> **RECORDS SUPPLIED**
theorem unitUp_keeps {s : State} {n : Nat} (k0 : Keeps d s0 s) : Keeps d s0 (unitUp s n) := by
  unfold unitUp
  apply Keeps.ite
  intro _
  apply flushHeld_keeps
  apply setFlag_keeps
  apply setFn_keeps
  apply Keeps.ite
  intro _
  with_reducible assumption
  intro _
  apply applyRecords_keeps
  with_reducible assumption
  intro _
  apply Keeps.ite
  intro _
  with_reducible apply Keeps.fields
  apply setFlag_keeps
  apply setFn_keeps
  apply Keeps.ite
  intro _
  with_reducible assumption
  intro _
  apply applyRecords_keeps
  with_reducible assumption
  intro _
  apply setFlag_keeps
  apply setFn_keeps
  apply Keeps.ite
  intro _
  with_reducible assumption
  intro _
  apply applyRecords_keeps
  with_reducible assumption

theorem stepFirmware_keeps {s : State} (k0 : Keeps d s0 s) : Keeps d s0 (stepFirmware s) := by
  unfold stepFirmware
  with_reducible apply Keeps.fields
  split
  apply buAt_keeps
  apply driveAlarm_keeps
  apply setFlag_keeps
  apply regulatorUp_keeps
  apply runImage_keeps
  apply takeImage_keeps
  with_reducible assumption
  apply buAt_keeps
  apply raiseCause_keeps
  apply setFlag_keeps
  with_reducible assumption

theorem execRmFailed_keeps {s : State} (k0 : Keeps d s0 s) : KeepsO d s0 (execRmFailed s) := by
  unfold execRmFailed
  apply KeepsO.next
  apply Keeps.ite
  intro _
  apply votingFailed_keeps
  with_reducible assumption
  intro _
  with_reducible assumption

theorem execRmDisagree_keeps {seq : Nat} {s : State} (k1 : Keeps d s0 s) : KeepsO d s0 (execRmDisagree seq s) := by
  unfold execRmDisagree
  apply KeepsO.next
  apply Keeps.ite
  intro _
  with_reducible assumption
  intro _
  apply Keeps.ite
  intro _
  apply votingFailed_keeps
  with_reducible assumption
  intro _
  apply chrono_keeps
  with_reducible apply Keeps.fields
  apply setFld_keeps
  apply countReg_keeps
  with_reducible assumption

theorem restartBoxes_keeps {s : State} {st : MbSt} (k0 : Keeps d s0 s) : Keeps d s0 (restartBoxes s st) := by
  unfold restartBoxes
  apply Keeps.foldl
  with_reducible assumption
  intro _ _ _
  apply Keeps.ite
  intro _
  apply refuse_keeps
  apply setMbox_keeps
  with_reducible assumption
  intro _
  with_reducible assumption

theorem regulatorDead_keeps {s : State} (k0 : Keeps d s0 s) : Keeps d s0 (regulatorDead s) := by
  unfold regulatorDead
  apply Keeps.ite
  intro _
  with_reducible apply Keeps.fields
  apply setFld_keeps
  with_reducible apply Keeps.fields
  with_reducible assumption
  intro _
  apply restartBoxes_keeps
  apply raiseCause_keeps
  apply setFld_keeps
  with_reducible apply Keeps.fields
  with_reducible assumption

theorem execChronoInfo_keeps {mb : Nat} {s : State} (k1 : Keeps d s0 s) : KeepsO d s0 (execChronoInfo mb s) := by
  unfold execChronoInfo
  apply KeepsO.next
  with_reducible apply Keeps.fields
  split
  with_reducible assumption
  apply answerOk_keeps
  with_reducible assumption

theorem execChronoLimit_keeps {mb : Nat} {s : State} (k1 : Keeps d s0 s) : KeepsO d s0 (execChronoLimit mb s) := by
  unfold execChronoLimit
  apply KeepsO.next
  with_reducible apply Keeps.fields
  split
  with_reducible assumption
  apply answerOk_keeps
  with_reducible apply Keeps.chFields
  with_reducible assumption

theorem execChronoRead_keeps {mb : Nat} {s : State} (k1 : Keeps d s0 s) : KeepsO d s0 (execChronoRead mb s) := by
  unfold execChronoRead
  apply KeepsO.next
  with_reducible apply Keeps.fields
  split
  with_reducible assumption
  with_reducible apply Keeps.fields
  split
  apply refuse_keeps
  with_reducible assumption
  apply answerOk_keeps
  with_reducible assumption

theorem execChronoExport_keeps {mb : Nat} {s : State} (k1 : Keeps d s0 s) : KeepsO d s0 (execChronoExport mb s) := by
  unfold execChronoExport
  apply KeepsO.next
  with_reducible apply Keeps.fields
  split
  with_reducible assumption
  apply Keeps.ite
  intro _
  apply refuse_keeps
  with_reducible assumption
  intro _
  with_reducible apply Keeps.fields
  split
  apply refuse_keeps
  with_reducible assumption
  apply Keeps.ite
  intro _
  apply endJob_keeps
  apply acceptJob_keeps
  with_reducible assumption
  intro _
  apply Keeps.ite
  intro _
  apply setJob_keeps
  apply acceptJob_keeps
  with_reducible assumption
  intro _
  apply acceptJob_keeps
  with_reducible assumption

theorem execChronoClear_keeps {mb : Nat} {s : State} (k1 : Keeps d s0 s) (hd : ¬d) : KeepsO d s0 (execChronoClear mb s) := by
  unfold execChronoClear
  refine KeepsO.next ?_
  split
  · exact k1
  · rename_i r h
    dsimp only
    refine Keeps.ite (fun _ => k1) (fun _ => Keeps.ite (fun _ => refuse_keeps k1) (fun _ => ?_))
    have k2 : Keeps d s0 (if natBits (wd r 4) 1 1 = 1 then { s with ch := { s.ch with circ := [] } } else s) :=
      Keeps.ite (fun _ => k1.updCh rfl rfl rfl (fun c => ⟨⟨c.1, Nat.zero_le _, c.2.2.1, c.2.2.2.1, c.2.2.2.2⟩,
        fun x => absurd x hd⟩)) (fun _ => k1)
    generalize (if natBits (wd r 4) 1 1 = 1 then ({ s with ch := { s.ch with circ := [] } } : State) else s) = u at k2 ⊢
    refine Keeps.ite (fun _ => ?_) (fun hb => answerOk_keeps (clearedRec_keeps k2 (fun _ e => absurd e hb)))
    exact k2.updCh rfl rfl rfl (fun c => ⟨⟨Nat.zero_le _, c.2.1, c.2.2.1, Nat.zero_le _, fun _ => rfl⟩, fun x => absurd x hd⟩)

theorem execPermanentEraseComplete_keeps {s : State} (k0 : Keeps d s0 s) : KeepsO d s0 (execPermanentEraseComplete s) := by
  unfold execPermanentEraseComplete
  refine KeepsO.next ?_
  split
  · exact k0
  · rename_i mb h
    have k1 : Keeps d s0 { s with ch := { s.ch with erasing := none, eraseMask := 0 } } :=
      k0.updCh rfl rfl rfl (fun c => ⟨⟨c.1, c.2.1, c.2.2.1, c.2.2.2.1, fun e => nomatch e⟩, fun _ => ⟨Nat.le_refl _, rfl⟩⟩)
    have k2 := clearedRec_keeps (mask := s.ch.eraseMask) k1 (fun c _ => (k0.ch c).2.2.2.2 (by rw [h]; rfl))
    dsimp only
    split
    · exact answerOk_keeps k2
    · exact k2

theorem execStatus_keeps {mb : Nat} {s : State} (k1 : Keeps d s0 s) : KeepsO d s0 (execStatus mb s) := by
  unfold execStatus
  apply KeepsO.next
  with_reducible apply Keeps.fields
  split
  with_reducible assumption
  apply answerOk_keeps
  with_reducible assumption

theorem execScrub_keeps {mb : Nat} {s : State} (k1 : Keeps d s0 s) : KeepsO d s0 (execScrub mb s) := by
  unfold execScrub
  apply KeepsO.next
  with_reducible apply Keeps.fields
  split
  with_reducible assumption
  apply Keeps.ite
  intro _
  apply refuse_keeps
  with_reducible assumption
  intro _
  with_reducible apply Keeps.fields
  split
  apply refuse_keeps
  with_reducible assumption
  apply Keeps.ite
  intro _
  apply endJob_keeps
  apply acceptJob_keeps
  with_reducible assumption
  intro _
  apply acceptJob_keeps
  with_reducible assumption

theorem execReadCounters_keeps {mb : Nat} {s : State} (k1 : Keeps d s0 s) : KeepsO d s0 (execReadCounters mb s) := by
  unfold execReadCounters
  apply KeepsO.next
  with_reducible apply Keeps.fields
  split
  with_reducible assumption
  apply answerOk_keeps
  with_reducible assumption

> **ACTIVITY**
Report every line above that has the string "stepFirmware" in it.

> **TASK SOLUTION**
theorem stepFirmware_keeps {s : State} (k0 : Keeps d s0 s) : Keeps d s0 (stepFirmware s) := by
  unfold stepFirmware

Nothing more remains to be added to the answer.